§ **Task material**
/-- The opcode map of 30 R139 is the decoder: a row covers a word exactly when the word decodes to a transaction of that row, the
rows are disjoint, a word that no row covers is a bus fault, and n is OFF[3:2]. -/
def Obligations.OpcodeMapIsTheDecoder : Prop :=
  ∀ t : Transaction,
    (∀ r ∈ opcodeMap, r.covers t = true ↔ ∃ i, decode t = .ok i ∧ i.mnemonic = r.mnemonic) ∧
    (∀ r ∈ opcodeMap, ∀ q ∈ opcodeMap, r.covers t = true → q.covers t = true → r = q) ∧
    ((∀ r ∈ opcodeMap, r.covers t = false) ↔ decode t = .error .busWidth ∨ decode t = .error .busReservedOffset) ∧
    (∀ n, decode t = .ok (.rdKey n) → n = t.extractLsb' 34 2) ∧
    (∀ n v, decode t = .ok (.wrKey n v) → n = t.extractLsb' 34 2 ∧ v = t.extractLsb' 0 32)

/-- Words written out in 95 V40 to V47 decode to the transactions they stand for. -/
def Obligations.SpecWordsDecode : Prop :=
  decode 0x40000000000#43 = .ok .rdCtrl ∧
  decode 0x50000000001#43 = .ok (.wrCtrl 1#32) ∧
  decode 0x50000000002#43 = .ok (.wrCtrlStart 2#32) ∧
  decode 0x5180B0A0908#43 = .ok (.wrKey 2#2 0x0b0a0908#32) ∧
  decode 0x41800000000#43 = .ok (.rdKey 2#2) ∧
  decode 0x52033221100#43 = .ok (.wrDatain 0x33221100#32) ∧
  decode 0x42400000000#43 = .ok .rdDataout ∧
  decode 0x53020000100#43 = .ok (.wrDmaSrcAddr 0x20000100#32) ∧
  decode 0x53C00000001#43 = .ok (.wrDmaDstCount 1#32) ∧
  decode 0x54000000003#43 = .ok (.wrDmaCtrl 3#32) ∧
  decode 0x45000000000#43 = .ok .rdLock ∧
  decode 0x55400000005#43 = .ok (.wrResult 5#32) ∧
  decode 0x20400000000#43 = .error .busWidth ∧
  decode 0x40200000000#43 = .error .busWidth ∧
  decode 0x5FC00000000#43 = .error .busReservedOffset

/-! ### Steps of the host (43 R300, 47 R430) -/

/-- A bus word that decodes runs exactly that transaction, in the state in which the command is taken off the running context's
program; a driver's transaction runs the same way, and the driver goes on behind it. -/
def Obligations.StepRunsTheDecodedTransaction : Prop :=
  (∀ (s u : State) (t : Transaction) (i : Instr), NextCommand s (.bus t) u → MayIssue s → decode t = .ok i → step s = exec i u) ∧
  (∀ (s u : State) (i : Instr) (more : List DrvOp), NextDriverStep s (.xact i) more u → MayIssue s →
    ∃ v t, exec i u = .next v ∧ step s = .next t ∧ HostOnly v t { v.cur with ops := more })

/-- A word of another width or at an offset that is no multiple of four records BUS_WIDTH, one at a reserved offset records
BUS_RESERVED_OFFSET; neither has another effect, no guard check applies, and a read returns a free word (20 R85, 30 R123). -/
def Obligations.RejectedTransactionRecordsItsFaultOnly : Prop :=
  ∀ (s u : State) (t : Transaction), NextCommand s (.bus t) u → MayIssue s →
    ((t.extractLsb' 41 2 ≠ 2#2 ∨ t.extractLsb' 32 2 ≠ 0#2) →
      ∃ v, step s = .next v ∧
        (t.getLsbD 40 = true → v = { u with faults := u.faults.add .busWidth }) ∧
        (t.getLsbD 40 = false → ∃ w, DrawnRead u v w 0#32 (u.faults.add .busWidth))) ∧
    (t.extractLsb' 41 2 = 2#2 →
      (t.extractLsb' 32 8 ∈ [0x04#8, 0x08#8, 0x0C#8, 0x28#8, 0x2C#8, 0x48#8, 0x4C#8] ∨
        (t.extractLsb' 32 2 = 0#2 ∧ 0x58#8 ≤ t.extractLsb' 32 8)) →
      ∃ v, step s = .next v ∧
        (t.getLsbD 40 = true → v = { u with faults := u.faults.add .busReservedOffset }) ∧
        (t.getLsbD 40 = false → ∃ w, DrawnRead u v w 0#32 (u.faults.add .busReservedOffset)))

/-- The host's own load returns one byte of system memory and changes nothing; its store changes that byte alone; inside the
register window either is an access of another width (20 R80, R85, R91). The byte-wide access is the model's form of a host access
(log entry 10). -/
def Obligations.HostLoadsAndStoresOneByte : Prop :=
  (∀ (s u : State) (a : Word), NextCommand s (.load a) u →
    (u.platform.inWindow a = false →
      ∃ v, step s = .next v ∧ ExactRead u v ((u.mem.read8 a).setWidth 32) u.faults) ∧
    (u.platform.inWindow a = true → MayIssue s →
      ∃ v w, step s = .next v ∧ DrawnRead u v w 0#32 (u.faults.add .busWidth))) ∧
  (∀ (s u : State) (a : Word) (b : Byte), NextCommand s (.store a b) u →
    (u.platform.inWindow a = false → u.mem.wf = true →
      ∃ v, step s = .next v ∧ v = { u with mem := v.mem } ∧ v.mem.read8 a = b ∧
        ∀ x, x ≠ a → v.mem.read8 x = u.mem.read8 x) ∧
    (u.platform.inWindow a = true → MayIssue s →
      step s = .next { u with faults := u.faults.add .busWidth }))
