/-! ### setDecrypt -/

@[simp] theorem setDecrypt_decrypt (d : Bool) (s : State) : (s.setDecrypt d).decrypt = d := rfl
@[simp] theorem setDecrypt_st (d : Bool) (s : State) : (s.setDecrypt d).st = s.st := rfl
@[simp] theorem setDecrypt_stream (d : Bool) (s : State) : (s.setDecrypt d).stream = s.stream := rfl
@[simp] theorem setDecrypt_key (d : Bool) (s : State) : (s.setDecrypt d).key = s.key := rfl
@[simp] theorem setDecrypt_keyValid (d : Bool) (s : State) : (s.setDecrypt d).keyValid = s.keyValid := rfl
@[simp] theorem setDecrypt_inBuf (d : Bool) (s : State) : (s.setDecrypt d).inBuf = s.inBuf := rfl
@[simp] theorem setDecrypt_outBuf (d : Bool) (s : State) : (s.setDecrypt d).outBuf = s.outBuf := rfl
@[simp] theorem setDecrypt_blocksDone (d : Bool) (s : State) : (s.setDecrypt d).blocksDone = s.blocksDone := rfl
@[simp] theorem setDecrypt_srcAddr (d : Bool) (s : State) : (s.setDecrypt d).srcAddr = s.srcAddr := rfl
@[simp] theorem setDecrypt_srcCount (d : Bool) (s : State) : (s.setDecrypt d).srcCount = s.srcCount := rfl
@[simp] theorem setDecrypt_dstAddr (d : Bool) (s : State) : (s.setDecrypt d).dstAddr = s.dstAddr := rfl
@[simp] theorem setDecrypt_dstCount (d : Bool) (s : State) : (s.setDecrypt d).dstCount = s.dstCount := rfl
@[simp] theorem setDecrypt_srcEn (d : Bool) (s : State) : (s.setDecrypt d).srcEn = s.srcEn := rfl
@[simp] theorem setDecrypt_dstEn (d : Bool) (s : State) : (s.setDecrypt d).dstEn = s.dstEn := rfl
@[simp] theorem setDecrypt_srcDone (d : Bool) (s : State) : (s.setDecrypt d).srcDone = s.srcDone := rfl
@[simp] theorem setDecrypt_dstDone (d : Bool) (s : State) : (s.setDecrypt d).dstDone = s.dstDone := rfl
@[simp] theorem setDecrypt_srcWords (d : Bool) (s : State) : (s.setDecrypt d).srcWords = s.srcWords := rfl
@[simp] theorem setDecrypt_dstWords (d : Bool) (s : State) : (s.setDecrypt d).dstWords = s.dstWords := rfl
@[simp] theorem setDecrypt_lockHeld (d : Bool) (s : State) : (s.setDecrypt d).lockHeld = s.lockHeld := rfl
@[simp] theorem setDecrypt_resultCode (d : Bool) (s : State) : (s.setDecrypt d).resultCode = s.resultCode := rfl
@[simp] theorem setDecrypt_faults (d : Bool) (s : State) : (s.setDecrypt d).faults = s.faults := rfl
@[simp] theorem setDecrypt_mem (d : Bool) (s : State) : (s.setDecrypt d).mem = s.mem := rfl
@[simp] theorem setDecrypt_ctx (d : Bool) (s : State) : (s.setDecrypt d).ctx = s.ctx := rfl
@[simp] theorem setDecrypt_irqMasked (d : Bool) (s : State) : (s.setDecrypt d).irqMasked = s.irqMasked := rfl
@[simp] theorem setDecrypt_irqPending (d : Bool) (s : State) : (s.setDecrypt d).irqPending = s.irqPending := rfl
@[simp] theorem setDecrypt_isrSavedMask (d : Bool) (s : State) : (s.setDecrypt d).isrSavedMask = s.isrSavedMask := rfl
@[simp] theorem setDecrypt_fg (d : Bool) (s : State) : (s.setDecrypt d).fg = s.fg := rfl
@[simp] theorem setDecrypt_isr (d : Bool) (s : State) : (s.setDecrypt d).isr = s.isr := rfl
@[simp] theorem setDecrypt_platform (d : Bool) (s : State) : (s.setDecrypt d).platform = s.platform := rfl
@[simp] theorem setDecrypt_draws (d : Bool) (s : State) : (s.setDecrypt d).draws = s.draws := rfl
@[simp] theorem setDecrypt_schedule (d : Bool) (s : State) : (s.setDecrypt d).schedule = s.schedule := rfl

end Sys2Proof.Machine
end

§ **Your objective**
Quote every line from the beginning of the entries up to and including the line that contains "def Obligations.SpecWordsDecode : Prop".

§ **Exercise solution**
/-- The opcode map of 30 R139 is the decoder: a row covers a word exactly when the word decodes to a transaction of that row, the
rows are disjoint, a word that no row covers is a bus fault, and n is OFF[3:2]. -/
def Obligations.OpcodeMapIsTheDecoder : Prop :=
  ∀ t : Transaction,
    (∀ r ∈ opcodeMap, r.covers t = true ↔ ∃ i, decode t = .ok i ∧ i.mnemonic = r.mnemonic) ∧
    (∀ r ∈ opcodeMap, ∀ q ∈ opcodeMap, r.covers t = true → q.covers t = true → r = q) ∧
    ((∀ r ∈ opcodeMap, r.covers t = false) ↔ decode t = .error .busWidth ∨ decode t = .error .busReservedOffset) ∧
    (∀ n, decode t = .ok (.rdKey n) → n = t.extractLsb' 34 2) ∧
    (∀ n v, decode t = .ok (.wrKey n v) → n = t.extractLsb' 34 2 ∧ v = t.extractLsb' 0 32)

/-- Words written out in 95 V40 to V47 decode to the transactions they stand for. -/
def Obligations.SpecWordsDecode : Prop :=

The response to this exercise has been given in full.